**Records from a data source:**

theorem fsub (d a b : BitVec 7) : Statement (.fsub d a b) := by
  intro hc ir w e
  have e : some (0x14#6 ++ d ++ a ++ b ++ 0x1#5) = some w := e
  obtain rfl := Option.some.inj e
  unfold decodeWord
  rw [show bf (0x14#6 ++ d ++ a ++ b ++ 0x1#5 : Word) 26 6 = 0x14#6 by
    simp (disch := decide) only [bf_append_high, bf_append_low, bf_full, Nat.reduceSub]]
  change decodeFloat _ = _
  simp (disch := decide) only [decodeFloat, bf_append_high, bf_append_low, bf_full, Nat.reduceSub, Nat.sub_self]
  try rfl

theorem fmul (d a b : BitVec 7) : Statement (.fmul d a b) := by
  intro hc ir w e
  have e : some (0x14#6 ++ d ++ a ++ b ++ 0x2#5) = some w := e
  obtain rfl := Option.some.inj e
  unfold decodeWord
  rw [show bf (0x14#6 ++ d ++ a ++ b ++ 0x2#5 : Word) 26 6 = 0x14#6 by
    simp (disch := decide) only [bf_append_high, bf_append_low, bf_full, Nat.reduceSub]]
  change decodeFloat _ = _
  simp (disch := decide) only [decodeFloat, bf_append_high, bf_append_low, bf_full, Nat.reduceSub, Nat.sub_self]
  try rfl

theorem ffma (d a b : BitVec 7) : Statement (.ffma d a b) := by
  intro hc ir w e
  have e : some (0x14#6 ++ d ++ a ++ b ++ 0x3#5) = some w := e
  obtain rfl := Option.some.inj e
  unfold decodeWord
  rw [show bf (0x14#6 ++ d ++ a ++ b ++ 0x3#5 : Word) 26 6 = 0x14#6 by
    simp (disch := decide) only [bf_append_high, bf_append_low, bf_full, Nat.reduceSub]]
  change decodeFloat _ = _
  simp (disch := decide) only [decodeFloat, bf_append_high, bf_append_low, bf_full, Nat.reduceSub, Nat.sub_self]
  try rfl

theorem fmin (d a b : BitVec 7) : Statement (.fmin d a b) := by
  intro hc ir w e
  have e : some (0x14#6 ++ d ++ a ++ b ++ 0x4#5) = some w := e
  obtain rfl := Option.some.inj e
  unfold decodeWord
  rw [show bf (0x14#6 ++ d ++ a ++ b ++ 0x4#5 : Word) 26 6 = 0x14#6 by
    simp (disch := decide) only [bf_append_high, bf_append_low, bf_full, Nat.reduceSub]]
  change decodeFloat _ = _
  simp (disch := decide) only [decodeFloat, bf_append_high, bf_append_low, bf_full, Nat.reduceSub, Nat.sub_self]
  try rfl

theorem fmax (d a b : BitVec 7) : Statement (.fmax d a b) := by
  intro hc ir w e
  have e : some (0x14#6 ++ d ++ a ++ b ++ 0x5#5) = some w := e
  obtain rfl := Option.some.inj e
  unfold decodeWord
  rw [show bf (0x14#6 ++ d ++ a ++ b ++ 0x5#5 : Word) 26 6 = 0x14#6 by
    simp (disch := decide) only [bf_append_high, bf_append_low, bf_full, Nat.reduceSub]]
  change decodeFloat _ = _
  simp (disch := decide) only [decodeFloat, bf_append_high, bf_append_low, bf_full, Nat.reduceSub, Nat.sub_self]
  try rfl

theorem fminn (d a b : BitVec 7) : Statement (.fminn d a b) := by
  intro hc ir w e
  have e : some (0x14#6 ++ d ++ a ++ b ++ 0x6#5) = some w := e
  obtain rfl := Option.some.inj e
  unfold decodeWord
  rw [show bf (0x14#6 ++ d ++ a ++ b ++ 0x6#5 : Word) 26 6 = 0x14#6 by
    simp (disch := decide) only [bf_append_high, bf_append_low, bf_full, Nat.reduceSub]]
  change decodeFloat _ = _
  simp (disch := decide) only [decodeFloat, bf_append_high, bf_append_low, bf_full, Nat.reduceSub, Nat.sub_self]
  try rfl

theorem fmaxn (d a b : BitVec 7) : Statement (.fmaxn d a b) := by
  intro hc ir w e
  have e : some (0x14#6 ++ d ++ a ++ b ++ 0x7#5) = some w := e
  obtain rfl := Option.some.inj e
  unfold decodeWord
  rw [show bf (0x14#6 ++ d ++ a ++ b ++ 0x7#5 : Word) 26 6 = 0x14#6 by
    simp (disch := decide) only [bf_append_high, bf_append_low, bf_full, Nat.reduceSub]]
  change decodeFloat _ = _
  simp (disch := decide) only [decodeFloat, bf_append_high, bf_append_low, bf_full, Nat.reduceSub, Nat.sub_self]
  try rfl

theorem fabs (d a : BitVec 7) : Statement (.fabs d a) := by
  intro hc ir w e
  have e : some (0x14#6 ++ d ++ a ++ 0x8#12) = some w := e
  obtain rfl := Option.some.inj e
  unfold decodeWord
  rw [show bf (0x14#6 ++ d ++ a ++ 0x8#12 : Word) 26 6 = 0x14#6 by
    simp (disch := decide) only [bf_append_high, bf_append_low, bf_full, Nat.reduceSub]]
  change decodeFloat _ = _
  simp (disch := decide) only [decodeFloat, bf_append_high, bf_append_low, bf_full, Nat.reduceSub, Nat.sub_self]
  try rfl

theorem fneg (d a : BitVec 7) : Statement (.fneg d a) := by
  intro hc ir w e
  have e : some (0x14#6 ++ d ++ a ++ 0x9#12) = some w := e
  obtain rfl := Option.some.inj e
  unfold decodeWord
  rw [show bf (0x14#6 ++ d ++ a ++ 0x9#12 : Word) 26 6 = 0x14#6 by
    simp (disch := decide) only [bf_append_high, bf_append_low, bf_full, Nat.reduceSub]]
  change decodeFloat _ = _
  simp (disch := decide) only [decodeFloat, bf_append_high, bf_append_low, bf_full, Nat.reduceSub, Nat.sub_self]
  try rfl

theorem frcp (d a : BitVec 7) : Statement (.frcp d a) := by
  intro hc ir w e
  have e : some (0x14#6 ++ d ++ a ++ 0xA#12) = some w := e
  obtain rfl := Option.some.inj e
  unfold decodeWord
  rw [show bf (0x14#6 ++ d ++ a ++ 0xA#12 : Word) 26 6 = 0x14#6 by
    simp (disch := decide) only [bf_append_high, bf_append_low, bf_full, Nat.reduceSub]]
  change decodeFloat _ = _
  simp (disch := decide) only [decodeFloat, bf_append_high, bf_append_low, bf_full, Nat.reduceSub, Nat.sub_self]
  try rfl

**Exercise goal:** Word for word, write out all of the entries.

**Answer section:**
theorem fsub (d a b : BitVec 7) : Statement (.fsub d a b) := by
  intro hc ir w e
  have e : some (0x14#6 ++ d ++ a ++ b ++ 0x1#5) = some w := e
  obtain rfl := Option.some.inj e
  unfold decodeWord
  rw [show bf (0x14#6 ++ d ++ a ++ b ++ 0x1#5 : Word) 26 6 = 0x14#6 by
    simp (disch := decide) only [bf_append_high, bf_append_low, bf_full, Nat.reduceSub]]
  change decodeFloat _ = _
  simp (disch := decide) only [decodeFloat, bf_append_high, bf_append_low, bf_full, Nat.reduceSub, Nat.sub_self]
  try rfl

theorem fmul (d a b : BitVec 7) : Statement (.fmul d a b) := by
  intro hc ir w e
  have e : some (0x14#6 ++ d ++ a ++ b ++ 0x2#5) = some w := e
  obtain rfl := Option.some.inj e
  unfold decodeWord
  rw [show bf (0x14#6 ++ d ++ a ++ b ++ 0x2#5 : Word) 26 6 = 0x14#6 by
    simp (disch := decide) only [bf_append_high, bf_append_low, bf_full, Nat.reduceSub]]
  change decodeFloat _ = _
  simp (disch := decide) only [decodeFloat, bf_append_high, bf_append_low, bf_full, Nat.reduceSub, Nat.sub_self]
  try rfl

theorem ffma (d a b : BitVec 7) : Statement (.ffma d a b) := by
  intro hc ir w e
  have e : some (0x14#6 ++ d ++ a ++ b ++ 0x3#5) = some w := e
  obtain rfl := Option.some.inj e
  unfold decodeWord
  rw [show bf (0x14#6 ++ d ++ a ++ b ++ 0x3#5 : Word) 26 6 = 0x14#6 by
    simp (disch := decide) only [bf_append_high, bf_append_low, bf_full, Nat.reduceSub]]
  change decodeFloat _ = _
  simp (disch := decide) only [decodeFloat, bf_append_high, bf_append_low, bf_full, Nat.reduceSub, Nat.sub_self]
  try rfl

theorem fmin (d a b : BitVec 7) : Statement (.fmin d a b) := by
  intro hc ir w e
  have e : some (0x14#6 ++ d ++ a ++ b ++ 0x4#5) = some w := e
  obtain rfl := Option.some.inj e
  unfold decodeWord
  rw [show bf (0x14#6 ++ d ++ a ++ b ++ 0x4#5 : Word) 26 6 = 0x14#6 by
    simp (disch := decide) only [bf_append_high, bf_append_low, bf_full, Nat.reduceSub]]
  change decodeFloat _ = _
  simp (disch := decide) only [decodeFloat, bf_append_high, bf_append_low, bf_full, Nat.reduceSub, Nat.sub_self]
  try rfl

theorem fmax (d a b : BitVec 7) : Statement (.fmax d a b) := by
  intro hc ir w e
  have e : some (0x14#6 ++ d ++ a ++ b ++ 0x5#5) = some w := e
  obtain rfl := Option.some.inj e
  unfold decodeWord
  rw [show bf (0x14#6 ++ d ++ a ++ b ++ 0x5#5 : Word) 26 6 = 0x14#6 by
    simp (disch := decide) only [bf_append_high, bf_append_low, bf_full, Nat.reduceSub]]
  change decodeFloat _ = _
  simp (disch := decide) only [decodeFloat, bf_append_high, bf_append_low, bf_full, Nat.reduceSub, Nat.sub_self]
  try rfl

theorem fminn (d a b : BitVec 7) : Statement (.fminn d a b) := by
  intro hc ir w e
  have e : some (0x14#6 ++ d ++ a ++ b ++ 0x6#5) = some w := e
  obtain rfl := Option.some.inj e
  unfold decodeWord
  rw [show bf (0x14#6 ++ d ++ a ++ b ++ 0x6#5 : Word) 26 6 = 0x14#6 by
    simp (disch := decide) only [bf_append_high, bf_append_low, bf_full, Nat.reduceSub]]
  change decodeFloat _ = _
  simp (disch := decide) only [decodeFloat, bf_append_high, bf_append_low, bf_full, Nat.reduceSub, Nat.sub_self]
  try rfl

theorem fmaxn (d a b : BitVec 7) : Statement (.fmaxn d a b) := by
  intro hc ir w e
  have e : some (0x14#6 ++ d ++ a ++ b ++ 0x7#5) = some w := e
  obtain rfl := Option.some.inj e
  unfold decodeWord
  rw [show bf (0x14#6 ++ d ++ a ++ b ++ 0x7#5 : Word) 26 6 = 0x14#6 by
    simp (disch := decide) only [bf_append_high, bf_append_low, bf_full, Nat.reduceSub]]
  change decodeFloat _ = _
  simp (disch := decide) only [decodeFloat, bf_append_high, bf_append_low, bf_full, Nat.reduceSub, Nat.sub_self]
  try rfl

theorem fabs (d a : BitVec 7) : Statement (.fabs d a) := by
  intro hc ir w e
  have e : some (0x14#6 ++ d ++ a ++ 0x8#12) = some w := e
  obtain rfl := Option.some.inj e
  unfold decodeWord
  rw [show bf (0x14#6 ++ d ++ a ++ 0x8#12 : Word) 26 6 = 0x14#6 by
    simp (disch := decide) only [bf_append_high, bf_append_low, bf_full, Nat.reduceSub]]
  change decodeFloat _ = _
  simp (disch := decide) only [decodeFloat, bf_append_high, bf_append_low, bf_full, Nat.reduceSub, Nat.sub_self]
  try rfl

theorem fneg (d a : BitVec 7) : Statement (.fneg d a) := by
  intro hc ir w e
  have e : some (0x14#6 ++ d ++ a ++ 0x9#12) = some w := e
  obtain rfl := Option.some.inj e
  unfold decodeWord
  rw [show bf (0x14#6 ++ d ++ a ++ 0x9#12 : Word) 26 6 = 0x14#6 by
    simp (disch := decide) only [bf_append_high, bf_append_low, bf_full, Nat.reduceSub]]
  change decodeFloat _ = _
  simp (disch := decide) only [decodeFloat, bf_append_high, bf_append_low, bf_full, Nat.reduceSub, Nat.sub_self]
  try rfl

theorem frcp (d a : BitVec 7) : Statement (.frcp d a) := by
  intro hc ir w e
  have e : some (0x14#6 ++ d ++ a ++ 0xA#12) = some w := e
  obtain rfl := Option.some.inj e
  unfold decodeWord
  rw [show bf (0x14#6 ++ d ++ a ++ 0xA#12 : Word) 26 6 = 0x14#6 by
    simp (disch := decide) only [bf_append_high, bf_append_low, bf_full, Nat.reduceSub]]
  change decodeFloat _ = _
  simp (disch := decide) only [decodeFloat, bf_append_high, bf_append_low, bf_full, Nat.reduceSub, Nat.sub_self]
  try rfl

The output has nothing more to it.